» **Work required**:
Every line of the entries below that mentions "grant" is to be copied out.

» **Provided data**:
/-! ## updEngine -/

@[simp] theorem State.door_updEngine (k : Nat) (f : Engine → Engine) (u : Nat) : (s.updEngine k f).door u = s.door u := rfl
@[simp] theorem State.ten_updEngine (k : Nat) (f : Engine → Engine) (u : Nat) : (s.updEngine k f).ten u = s.ten u := rfl
@[simp] theorem State.up_updEngine (k : Nat) (f : Engine → Engine) (d : Nat) : (s.updEngine k f).up d = s.up d := rfl
@[simp] theorem State.shut_updEngine (k : Nat) (f : Engine → Engine) (bank : Nat) : (s.updEngine k f).shut bank = s.shut bank := rfl
@[simp] theorem State.rdByte_updEngine (k : Nat) (f : Engine → Engine) (x : Nat) : (s.updEngine k f).rdByte x = s.rdByte x := rfl
@[simp] theorem State.grant_updEngine (k : Nat) (f : Engine → Engine) (cls i : Nat) : (s.updEngine k f).grant cls i = s.grant cls i := rfl
@[simp] theorem State.owner_updEngine (k : Nat) (f : Engine → Engine) (cls i : Nat) : (s.updEngine k f).owner cls i = s.owner cls i := rfl
@[simp] theorem State.reg_updEngine (k : Nat) (f : Engine → Engine) (x : Nat) : (s.updEngine k f).reg x = s.reg x := rfl
@[simp] theorem State.port_updEngine (k : Nat) (f : Engine → Engine) (x : Nat) : (s.updEngine k f).port x = s.port x := rfl
@[simp] theorem State.cell_updEngine (k : Nat) (f : Engine → Engine) (x : Nat) : (s.updEngine k f).cell x = s.cell x := rfl
@[simp] theorem State.lamp_updEngine (k : Nat) (f : Engine → Engine) (x : Nat) : (s.updEngine k f).lamp x = s.lamp x := rfl
@[simp] theorem State.key_updEngine (k : Nat) (f : Engine → Engine) (x : Nat) : (s.updEngine k f).key x = s.key x := rfl
@[simp] theorem State.chan_updEngine (k : Nat) (f : Engine → Engine) (x : Nat) : (s.updEngine k f).chan x = s.chan x := rfl
@[simp] theorem State.fword_updEngine (k : Nat) (f : Engine → Engine) (x : Nat) : (s.updEngine k f).fword x = s.fword x := rfl

/-! ## updKey -/

@[simp] theorem State.door_updKey (k : Nat) (f : Key → Key) (u : Nat) : (s.updKey k f).door u = s.door u := rfl
@[simp] theorem State.ten_updKey (k : Nat) (f : Key → Key) (u : Nat) : (s.updKey k f).ten u = s.ten u := rfl
@[simp] theorem State.up_updKey (k : Nat) (f : Key → Key) (d : Nat) : (s.updKey k f).up d = s.up d := rfl
@[simp] theorem State.shut_updKey (k : Nat) (f : Key → Key) (bank : Nat) : (s.updKey k f).shut bank = s.shut bank := rfl
@[simp] theorem State.rdByte_updKey (k : Nat) (f : Key → Key) (x : Nat) : (s.updKey k f).rdByte x = s.rdByte x := rfl
@[simp] theorem State.grant_updKey (k : Nat) (f : Key → Key) (cls i : Nat) : (s.updKey k f).grant cls i = s.grant cls i := rfl
@[simp] theorem State.owner_updKey (k : Nat) (f : Key → Key) (cls i : Nat) : (s.updKey k f).owner cls i = s.owner cls i := rfl
@[simp] theorem State.reg_updKey (k : Nat) (f : Key → Key) (x : Nat) : (s.updKey k f).reg x = s.reg x := rfl
@[simp] theorem State.port_updKey (k : Nat) (f : Key → Key) (x : Nat) : (s.updKey k f).port x = s.port x := rfl
@[simp] theorem State.cell_updKey (k : Nat) (f : Key → Key) (x : Nat) : (s.updKey k f).cell x = s.cell x := rfl
@[simp] theorem State.lamp_updKey (k : Nat) (f : Key → Key) (x : Nat) : (s.updKey k f).lamp x = s.lamp x := rfl
@[simp] theorem State.engine_updKey (k : Nat) (f : Key → Key) (x : Nat) : (s.updKey k f).engine x = s.engine x := rfl
@[simp] theorem State.chan_updKey (k : Nat) (f : Key → Key) (x : Nat) : (s.updKey k f).chan x = s.chan x := rfl
@[simp] theorem State.fword_updKey (k : Nat) (f : Key → Key) (x : Nat) : (s.updKey k f).fword x = s.fword x := rfl

/-! ## updChan -/

@[simp] theorem State.door_updChan (n : Nat) (f : Chan → Chan) (u : Nat) : (s.updChan n f).door u = s.door u := rfl
@[simp] theorem State.ten_updChan (n : Nat) (f : Chan → Chan) (u : Nat) : (s.updChan n f).ten u = s.ten u := rfl
@[simp] theorem State.up_updChan (n : Nat) (f : Chan → Chan) (d : Nat) : (s.updChan n f).up d = s.up d := rfl
@[simp] theorem State.shut_updChan (n : Nat) (f : Chan → Chan) (bank : Nat) : (s.updChan n f).shut bank = s.shut bank := rfl
@[simp] theorem State.rdByte_updChan (n : Nat) (f : Chan → Chan) (x : Nat) : (s.updChan n f).rdByte x = s.rdByte x := rfl
@[simp] theorem State.grant_updChan (n : Nat) (f : Chan → Chan) (cls i : Nat) : (s.updChan n f).grant cls i = s.grant cls i := rfl
@[simp] theorem State.owner_updChan (n : Nat) (f : Chan → Chan) (cls i : Nat) : (s.updChan n f).owner cls i = s.owner cls i := rfl
@[simp] theorem State.reg_updChan (n : Nat) (f : Chan → Chan) (x : Nat) : (s.updChan n f).reg x = s.reg x := rfl
@[simp] theorem State.port_updChan (n : Nat) (f : Chan → Chan) (x : Nat) : (s.updChan n f).port x = s.port x := rfl
@[simp] theorem State.cell_updChan (n : Nat) (f : Chan → Chan) (x : Nat) : (s.updChan n f).cell x = s.cell x := rfl
@[simp] theorem State.lamp_updChan (n : Nat) (f : Chan → Chan) (x : Nat) : (s.updChan n f).lamp x = s.lamp x := rfl
@[simp] theorem State.engine_updChan (n : Nat) (f : Chan → Chan) (x : Nat) : (s.updChan n f).engine x = s.engine x := rfl
@[simp] theorem State.key_updChan (n : Nat) (f : Chan → Chan) (x : Nat) : (s.updChan n f).key x = s.key x := rfl
@[simp] theorem State.fword_updChan (n : Nat) (f : Chan → Chan) (x : Nat) : (s.updChan n f).fword x = s.fword x := rfl

/-! ## updSensor -/

@[simp] theorem State.door_updSensor (i : Nat) (f : Sensor → Sensor) (u : Nat) : (s.updSensor i f).door u = s.door u := rfl
@[simp] theorem State.ten_updSensor (i : Nat) (f : Sensor → Sensor) (u : Nat) : (s.updSensor i f).ten u = s.ten u := rfl
@[simp] theorem State.up_updSensor (i : Nat) (f : Sensor → Sensor) (d : Nat) : (s.updSensor i f).up d = s.up d := rfl
@[simp] theorem State.shut_updSensor (i : Nat) (f : Sensor → Sensor) (bank : Nat) : (s.updSensor i f).shut bank = s.shut bank := rfl
@[simp] theorem State.rdByte_updSensor (i : Nat) (f : Sensor → Sensor) (x : Nat) : (s.updSensor i f).rdByte x = s.rdByte x := rfl
@[simp] theorem State.grant_updSensor (i : Nat) (f : Sensor → Sensor) (cls j : Nat) : (s.updSensor i f).grant cls j = s.grant cls j := rfl
@[simp] theorem State.owner_updSensor (i : Nat) (f : Sensor → Sensor) (cls j : Nat) : (s.updSensor i f).owner cls j = s.owner cls j := rfl
@[simp] theorem State.reg_updSensor (i : Nat) (f : Sensor → Sensor) (x : Nat) : (s.updSensor i f).reg x = s.reg x := rfl
@[simp] theorem State.port_updSensor (i : Nat) (f : Sensor → Sensor) (x : Nat) : (s.updSensor i f).port x = s.port x := rfl
@[simp] theorem State.cell_updSensor (i : Nat) (f : Sensor → Sensor) (x : Nat) : (s.updSensor i f).cell x = s.cell x := rfl
@[simp] theorem State.lamp_updSensor (i : Nat) (f : Sensor → Sensor) (x : Nat) : (s.updSensor i f).lamp x = s.lamp x := rfl
@[simp] theorem State.engine_updSensor (i : Nat) (f : Sensor → Sensor) (x : Nat) : (s.updSensor i f).engine x = s.engine x := rfl
@[simp] theorem State.key_updSensor (i : Nat) (f : Sensor → Sensor) (x : Nat) : (s.updSensor i f).key x = s.key x := rfl
@[simp] theorem State.chan_updSensor (i : Nat) (f : Sensor → Sensor) (x : Nat) : (s.updSensor i f).chan x = s.chan x := rfl
@[simp] theorem State.fword_updSensor (i : Nat) (f : Sensor → Sensor) (x : Nat) : (s.updSensor i f).fword x = s.fword x := rfl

» **Answer to the exercise**:
@[simp] theorem State.grant_updEngine (k : Nat) (f : Engine → Engine) (cls i : Nat) : (s.updEngine k f).grant cls i = s.grant cls i := rfl
@[simp] theorem State.grant_updKey (k : Nat) (f : Key → Key) (cls i : Nat) : (s.updKey k f).grant cls i = s.grant cls i := rfl
@[simp] theorem State.grant_updChan (n : Nat) (f : Chan → Chan) (cls i : Nat) : (s.updChan n f).grant cls i = s.grant cls i := rfl
@[simp] theorem State.grant_updSensor (i : Nat) (f : Sensor → Sensor) (cls j : Nat) : (s.updSensor i f).grant cls j = s.grant cls j := rfl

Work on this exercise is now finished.